Excellent read for Steinway enthusiasts

This is a wonderfully illustrated book presenting the whole history of the Steinway company from it's start in New York untill today. The text in historically insteresting, and the book uncludes a large number of excellent illustrations. There are pictures of many Steinway models, various historical photos of the NY stores and factory, art case pianos galore, old advertisements, and more. The history of the piano is tied closely to this company. And don't forget, it was first and foremost the piano that introduced music to the general public (before the age of the gramaphone and the CD).

One Example Of A Classic

What kind of "classics" do I love is a question I sometimes receive. The name was always primarily for my love of books, however it extends to many classes of design, architecture, music in many forms, and Frank Sinatra is particular. An additional example would be the Steinway Piano and the history of the Family who created it.Unfortunately the cover of this book is not shown, for it also appears in poster form depicting the interior of Steinway Concert Grand.
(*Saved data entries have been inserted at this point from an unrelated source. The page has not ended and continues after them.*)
-- ==== Sys2Proof/Tests/Slice0.lean ====
section
/-! SUPPORT. Tests, their expected results taken from spec/95_test_vectors.md and the examples of the instruction rules
(each names its vector), and for every statement with hypotheses a witness that meets them. -/

namespace Sys2Proof.Tests

open Sys2Proof Sys2Proof.Machine

/-- The next state of an outcome. -/
def next? : Host.Outcome State Fault Refusal → Option State
  | .next t => some t
  | .fault _ => none
  | .refused _ => none

/-- A machine after reset with `bytes` loaded at `at_`, and Sp and Pc set. -/
def machine (sp pc : Word) (at_ : Nat) (bytes : List Byte) (size : Nat := 8192) : State :=
  let s := State.resetWith size
  ({ s with mem := (s.mem.bulkLoad bytes at_).getD s.mem }.setReg .sp sp).setReg .pc pc

/-- One step of a machine whose next word is `w`. -/
def stepOn (w : Nat) (s : State) : Option State := next? (step (s.withFetchWord 16 w))

/-! ### Well-formedness: each check refuses an ill-formed term -/

theorem test_wellFormed_refuses_jmpReg_8 : (Instr.jmpReg 8#4).wellFormed = false := by decide
theorem test_wellFormed_accepts_jmpReg_7 : (Instr.jmpReg 7#4).wellFormed = true := by decide

/-! ### Decoding: words written out from 30_encoding.md R72, R73, bit 15 first (V-DEC) -/

theorem test_decode_nop : decode 0b0000000000000000#16 = .ok .nop := by decide
theorem test_decode_nop_payload_ignored : decode 0b1111111100000000#16 = .ok .nop := by decide
theorem test_decode_push : decode 0b0000010100000001#16 = .ok (.push 0x05#8) := by decide
theorem test_decode_popRegister_flags : decode 0b0000011100000010#16 = .ok (.popRegister .flags) := by decide
theorem test_decode_popRegister_top_ignored : decode 0b1111000000000010#16 = .ok (.popRegister .a) := by decide
theorem test_decode_pushRegister_pc : decode 0b0000010100000011#16 = .ok (.pushRegister .pc) := by decide
theorem test_decode_jmpReg : decode 0b0000000100000111#16 = .ok (.jmpReg 1#4) := by decide
theorem test_decode_jmpImm : decode 0b1111111100001000#16 = .ok .jmpImm := by decide
theorem test_decode_signal : decode 0b1111000000001111#16 = .ok (.signal 0xF0#8) := by decide
theorem test_decode_addStack : decode 0b0011110000010000#16 = .ok .addStack := by decide
theorem test_decode_addRegister : decode 0b0010000100010001#16 = .ok (.addRegister .b .c) := by decide
theorem test_decode_unknownReg_r1_first : decode 0x9A11#16 = .error (.unknownReg 0xA#4) := by decide
theorem test_decode_unknownReg_r2 : decode 0x8011#16 = .error (.unknownReg 8#4) := by decide
theorem test_decode_unknownOp : decode 0x0012#16 = .error (.unknownOp 0x12#8) := by decide
theorem test_engineDecode_jmpReg : engineDecode 0x0F07#16 = .error (.unknownOp 7#8) := by decide
theorem test_engineDecode_jmpImm : engineDecode 0xFF08#16 = .error (.unknownOp 8#8) := by decide
theorem test_decodeTableWord_rows :
    [0x0000, 0x0001, 0x0002, 0x0003, 0x0007, 0x0008, 0x000F, 0x0010, 0x0011].map (decodeTableWord 16) =
      [some .nop, some (.push 0#8), some (.popRegister .a), some (.pushRegister .a), some (.jmpReg 0#4), some .jmpImm,
        some (.signal 0#8), some .addStack, some (.addRegister .a .a)] := by decide

/-! ### Memory (V-MEM) -/

/-- V-MEM-5 -/
theorem test_writeWord_odd_address :
    (((Memory.fresh 8192).writeWord 0x1001 0x1234#16).map fun m => m.cells) =
      some [(0x1001, 0x34#8), (0x1002, 0x12#8)] := by decide

/-- V-MEM-2, V-MEM-3, V-MEM-4 -/
theorem test_word_access_past_end :
    (Memory.fresh 8192).readWord 8191 = none ∧ (Memory.fresh 8192).readWord 0xFFFF = none ∧
      (Memory.fresh 8192).writeWord 8191 0x1234#16 = none := by decide

/-- V-MEM-7, V-MEM-8 -/
theorem test_bulkLoad_end :
    (Memory.fresh 8192).bulkLoad [1, 2, 3, 4, 5, 6, 7, 8] 8186 = none ∧
      (((Memory.fresh 8192).bulkLoad [1, 2, 3, 4, 5, 6] 8186).map fun m => m.readByte 8191) = some (some 6#8) := by
  decide

/-- Writing 0 over a listed byte removes its cell (log 27). -/
theorem test_write_zero_removes_cell :
    ((((Memory.fresh 16).set 3 7#8).set 5 9#8).set 3 0#8).cells = [(5, 9#8)] := by decide

/-! ### Steps -/

/-- V-NOP-2 -/
theorem test_nop : (stepOn 0xFF00 (machine 0 0x10 0 [])).map (fun t => (t.getReg .pc, t.run)) =
    some (0x12#16, .running) := by decide

/-- V-FETCH-2 -/
theorem test_fetch_miss : (next? (step (machine 0 0x2000 0 []))).map (fun t => (t.getReg .pc, t.run)) =
    some (0x2000#16, .faulted (.pcFault 0x2000#16)) := by decide

/-- V-PUSH-2: no sign extension. -/
theorem test_push_zero_extends : (stepOn 0xFF01 (machine 0x1000 0 0 [])).map
    (fun t => (t.getReg .sp, t.mem.readWord 0x1000)) = some (0x1002#16, some 0x00FF#16) := by decide

/-- V-PUSH-8: Sp wraps with 65536 bytes. -/
theorem test_push_sp_wraps : (stepOn 0x0101 (machine 0xFFFE 0 0 [] 65536)).map
    (fun t => (t.getReg .sp, t.mem.readByte 0xFFFE, t.run)) = some (0x0000#16, some 1#8, .running) := by decide

/-- V-POP-3: the popped value stays in Sp. -/
theorem test_popRegister_sp : (stepOn 0x0402 (machine 0x1002 0 0x1000 [0x34, 0x12])).map
    (fun t => (t.getReg .sp, t.getReg .pc)) = some (0x1234#16, 0x0002#16) := by decide

/-- V-POP-6 -/
theorem test_popRegister_underflow : (stepOn 0x0002 (machine 0 0x10 0 [])).map
    (fun t => (t.getReg .sp, t.getReg .pc, t.run)) =
      some (0x0000#16, 0x0012#16, .faulted (.readFault 0xFFFE#16)) := by decide

/-- V-PUSHR-2: the value before the push. -/
theorem test_pushRegister_sp : (stepOn 0x0403 (machine 0x1000 0 0 [])).map
    (fun t => (t.getReg .sp, t.mem.readWord 0x1000)) = some (0x1002#16, some 0x1000#16) := by decide

/-- V-PUSHR-3: the address of the following instruction. -/
theorem test_pushRegister_pc : (stepOn 0x0503 (machine 0x1000 0x0006 0 [])).map
    (fun t => t.mem.readWord 0x1000) = some (some 0x0008#16) := by decide

/-- V-JMP-3 -/
theorem test_jmpReg : (stepOn 0x0907 (machine 0 4 0 [])).map (fun t => (t.getReg .pc, t.run)) =
    some (0x0006#16, .faulted (.unknownOp 7#8)) := by decide

/-- V-JMP-5 -/
theorem test_jmpImm : (stepOn 0x4008 (machine 0 0 0 [])).map (fun t => (t.getReg .pc, t.run)) =
    some (0x0002#16, .faulted (.unknownOp 8#8)) := by decide

/-- V-SIG-2 -/
theorem test_signal_halt : (stepOn 0xF00F ((machine 0 0 0 []).defineHandler 0xF0#8 haltHandler)).map
    (fun t => (t.getReg .pc, t.halt, t.run)) = some (0x0002#16, true, .running) := by decide

/-- V-SIG-5: the handler's write stays beside its error. -/
theorem test_signal_error : (stepOn 0x200F ((machine 0 0 0 []).defineHandler 0x20#8
    (.setRegister .b 0x0077#16 (.returnErr (.readFault 0#16))))).map (fun t => (t.getReg .b, t.getReg .pc, t.run)) =
      some (0x0077#16, 0x0002#16, .faulted (.readFault 0#16)) := by decide

/-- R64 with R47: a handler reads the byte at the address in B (here 0xF4, the second byte of the image) into A,
zero-extended; at 8192, out of bounds, it sees the failure. -/
theorem test_handler_loadByte :
    (stepOn 0x200F (((machine 0 0x10 0 [0x02, 0xF4]).setReg .b 1#16).defineHandler 0x20#8
        (.loadByte .a (.inReg .b) .returnOk (.returnErr .unknownFile)))).map (fun t => (t.getReg .a, t.run)) =
      some (0x00F4#16, .running) ∧
    (stepOn 0x200F ((machine 0 0x10 0 []).defineHandler 0x20#8
        (.loadByte .a (.fixed 8192) .returnOk (.returnErr .unknownFile)))).map (fun t => (t.getReg .a, t.run)) =
      some (0#16, .faulted .unknownFile) := by decide

/-- R64 with R50: a handler stores a register's word at a fixed address, low byte first. -/
theorem test_handler_storeWord :
    (stepOn 0x200F (((machine 0 0x10 0 []).setReg .c 0x1234#16).defineHandler 0x20#8
        (.storeWord (.fixed 0x101) .c .returnOk .returnOk))).map (fun t => (t.mem.readByte 0x101, t.mem.readByte 0x102)) =
      some (some 0x34#8, some 0x12#8) := by decide

/-- R189: a Signal in a nested step runs its own handler and returns to the outer one. -/
theorem test_nested_signal :
    (stepOn 0x300F (((machine 0 0 2 [0x0F, 0x31]).defineHandler 0x31#8 (.setRegister .a 7#16 (.returnErr .unknownFile))).defineHandler
        0x30#8 (.step .returnOk (.copyRegister .b .a .returnOk)))).map
      (fun t => (t.getReg .b, t.getReg .pc, t.run)) = some (7#16, 4#16, .running) := by decide

/-- R152: a handler that runs a step executes the word after the Signal, here PushRegister Pc of V-PUSHR-3's shape. -/
theorem test_nested_step : (next? (step ((machine 0x1000 0 0 [0x0F, 0x30, 0x03, 0x05]).defineHandler 0x30#8
    (.step .returnOk .returnStepResult)))).map (fun t => (t.getReg .pc, t.mem.readWord 0x1000)) =
      some (0x0004#16, some 0x0004#16) := by decide

/-- V-ADDS-4 -/
theorem test_addStack_wraps : (stepOn 0x0010 (machine 0x1004 0 0x1000 [0x00, 0x80, 0x00, 0x80])).map
    (fun t => (t.getReg .sp, t.mem.readWord 0x1000, t.mem.readWord 0x1002)) =
      some (0x1002#16, some 0#16, some 0x8000#16) := by decide

/-- V-ADDS-5: the second Pop faults, the first one stays. -/
theorem test_addStack_second_pop : (stepOn 0x0010 (machine 2 0 0 [])).map (fun t => (t.getReg .sp, t.run)) =
    some (0x0000#16, .faulted (.readFault 0xFFFE#16)) := by decide

/-- V-ADDR-1: r1 is the destination. -/
theorem test_addRegister : (stepOn 0x2111 (((machine 0 0 0 []).setReg .b 7#16).setReg .c 2#16)).map
    (fun t => (t.getReg .b, t.getReg .c)) = some (9#16, 2#16) := by decide

/-- V-ADDR-6: relative to the following instruction. -/
theorem test_addRegister_pc : (stepOn 0x1511 ((machine 0 0x0A 0 []).setReg .b 0xFFFE#16)).map
    (fun t => t.getReg .pc) = some 0x000A#16 := by decide

/-- R100: halt is tested before a step; FAULTED is final. -/
theorem test_run_loop_stops :
    (next? (step { machine 0 0 0 [] with halt := true })).map (fun t => (t.getReg .pc, t.run)) =
        some (0#16, .halted) ∧
      (next? (step { machine 0 0 0 [] with run := .faulted (.pcFault 0#16) })).isNone = true := by decide

/-- W6's start: a launch of the reference host. -/
theorem test_launch : (next? (launch { referenceLaunch [0x0F, 0xF0] with spInit := 0x1000#16 })).map
    (fun s => (s.fetch, s.getReg .sp, (HandlerTable.find s.handlers 0xF0#8).isSome)) =
      some (some 0xF00F#16, 0x1000#16, true) := by decide

/-! ### Toolchain syntax (W1, V-ASM) -/

/-- W1 -/
theorem test_assemble_w1 : assemble "Push $05\nPush $03\nAddStack\nPopRegister A".toList =
    .ok [0x01, 0x05, 0x01, 0x03, 0x10, 0x00, 0x02, 0x00] := by decide

/-- V-ASM-2, V-ASM-4, V-ASM-5, V-ASM-6, V-ASM-10, V-ASM-11 -/
theorem test_assemble_lines : ["Push %101", "Push $ff", "   Push     7  ", "; Push 7", "JmpReg A", "AddRegister A A"].map
      (fun l => assemble l.toList) =
    [.ok [0x01, 0x05], .ok [0x01, 0xFF], .ok [0x01, 0x07], .ok [], .ok [0x07, 0x00], .ok [0x11, 0x00]] := by decide

/-- V-ASM-12, V-ASM-15, V-ASM-16, V-ASM-18, V-ASM-23, V-ASM-26, V-ASM-27 -/
theorem test_assemble_errors :
    ["Push 256", "Push $", "push $05", "PopRegister B", "JmpImm 5", "push 256", "Push 256 1"].map
      (fun l => assemble l.toList) =
    [.error .parseErr, .error .parseErr, .error .unknownOpCode, .error .unknownReg, .error .lenErr,
      .error .unknownOpCode, .error .lenErr] := by decide

/-! ### Witnesses: a state and operands that meet the hypotheses of each statement that has them -/

theorem witness_DecodeOfEncodeGivesTheInstruction :
    (Instr.jmpReg 7#4).WellFormed ∧ (Instr.addRegister .flags .flags).WellFormed ∧
      (Instr.addRegister .flags .flags).executed = true := by decide

theorem witness_EncodeOfDecodeClearsOnlyUnusedBits :
    decode 0xF702#16 = .ok (.popRegister .flags) ∧ (Instr.popRegister .flags).WellFormed := by decide

theorem witness_UnusedPayloadBitsAreIgnored :
    OpCode.ofByte (opcodeField 0xF002#16) = some .popRegister ∧
      0xF002#16 &&& usedBits .popRegister = 0x0002#16 &&& usedBits .popRegister := by decide

theorem witness_UnassignedOpcodeBytesAreUnknownOp :
    [0xAB04#16, 0xAB06#16, 0xAB09#16, 0xAB0E#16, 0xAB12#16, 0xABFF#16].map (fun w => (opcodeField w).toNat) =
      [0x04, 0x06, 0x09, 0x0E, 0x12, 0xFF] ∧
    ((machine 0 0x10 0x10 [0xFF, 0xAB]).run = .running ∧ (machine 0 0x10 0x10 [0xFF, 0xAB]).halt = false) ∧
      (machine 0 0x10 0x10 [0xFF, 0xAB]).mem.readWord 0x10 = some 0xABFF#16 := by decide

theorem witness_RegisterFieldsSelectInOrderOrFail :
    ((opcodeField 0x0702#16 = 0x02#8 ∧ (regField 0x0702#16).toNat < 8) ∧
      (opcodeField 0x0803#16 = 0x03#8 ∧ 8 ≤ (regField 0x0803#16).toNat)) ∧
    (opcodeField 0x7711#16 = 0x11#8 ∧ (regField 0x7711#16).toNat < 8 ∧ (reg2Field 0x7711#16).toNat < 8) ∧
    (opcodeField 0x8711#16 = 0x11#8 ∧ 8 ≤ (reg2Field 0x8711#16).toNat) := by decide

theorem witness_DecodeErrorsReportFirstBadField :
    (opcodeField 0x0802#16 = 0x02#8 ∧ 8 ≤ (regField 0x0802#16).toNat) ∧
      (opcodeField 0x0F03#16 = 0x03#8 ∧ 8 ≤ (regField 0x0F03#16).toNat) ∧
      (opcodeField 0x8811#16 = 0x11#8 ∧ 8 ≤ (regField 0x8811#16).toNat) ∧
      (opcodeField 0x8711#16 = 0x11#8 ∧ (regField 0x8711#16).toNat < 8 ∧ 8 ≤ (reg2Field 0x8711#16).toNat) ∧
      opcodeField 0xFF07#16 = 0x07#8 ∧ opcodeField 0xFF08#16 = 0x08#8 ∧
      [0xAB04#16, 0xAB06#16, 0xAB09#16, 0xAB0E#16, 0xAB12#16, 0xABFF#16].map (fun w => (opcodeField w).toNat) =
        [0x04, 0x06, 0x09, 0x0E, 0x12, 0xFF] := by decide

theorem witness_word_access_bounds :
    8190 + 1 < (Memory.fresh 8192).size ∧ ¬ 8191 + 1 < (Memory.fresh 8192).size ∧
      8191 < (Memory.fresh 8192).size ∧ ¬ 8192 < (Memory.fresh 8192).size := by decide

theorem witness_WordAccessAtTopAddressFails : (Memory.fresh 65536).sizeLegal := by decide

theorem witness_BulkLoadIsAllOrNothing :
    8186 + [1#8, 2#8, 3#8, 4#8, 5#8, 6#8].length ≤ (Memory.fresh 8192).size ∧
      [1#8, 2#8, 3#8, 4#8, 5#8, 6#8][5]? = some 6#8 ∧
      ¬ 8187 + [1#8, 2#8, 3#8, 4#8, 5#8, 6#8].length ≤ (Memory.fresh 8192).size := by decide

theorem witness_LaunchPlacesImageHandlersAndSp :
    ∃ l : Launch, 2 ≤ l.memSize ∧ l.memSize ≤ 65536 ∧ l.image.length ≤ l.memSize ∧ l.image[1]? = some 0xF0#8 :=
  ⟨{ referenceLaunch [0x0F, 0xF0] with memSize := 2 }, by decide⟩

theorem witness_LaunchRefusesImageThatDoesNotFit :
    ∃ l : Launch, 2 ≤ l.memSize ∧ l.memSize ≤ 65536 ∧ l.memSize < l.image.length :=
  ⟨{ referenceLaunch [0x0F, 0xF0, 0x00] with memSize := 2 }, by decide⟩

/-- The machine of most witnesses: RUNNING, halt false, the word 0x0402 (PopRegister Sp) at Pc = 0. -/
def ready : State := machine 0x1002 0 0 [0x02, 0x04]

theorem witness_StepRunsTheDecodedInstruction :
    ready.Ready ∧ ready.Fetches 0x0402#16 ∧ decode 0x0402#16 = .ok (.popRegister .sp) :=
  ⟨⟨rfl, rfl⟩, show ready.mem.readWord 0 = some 0x0402#16 by decide, by decide⟩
And even if it were not used by 95% of concert pianists, even if it did not create one sound, the design alone is gorgeous to gaze upon.I do not play, and my knowledge of pianos does not extend very far past this book. But the work is so well done, neither do other readers of this book need to play or be technically inclined. The book does contain technical information that will be of interest to some more than others, but for anyone who enjoys History, the book is wonderful. And even if you are not technically inclined, many of the facts that document who and what is required to create just one of these instruments, is something that will fascinate any inquisitive reader.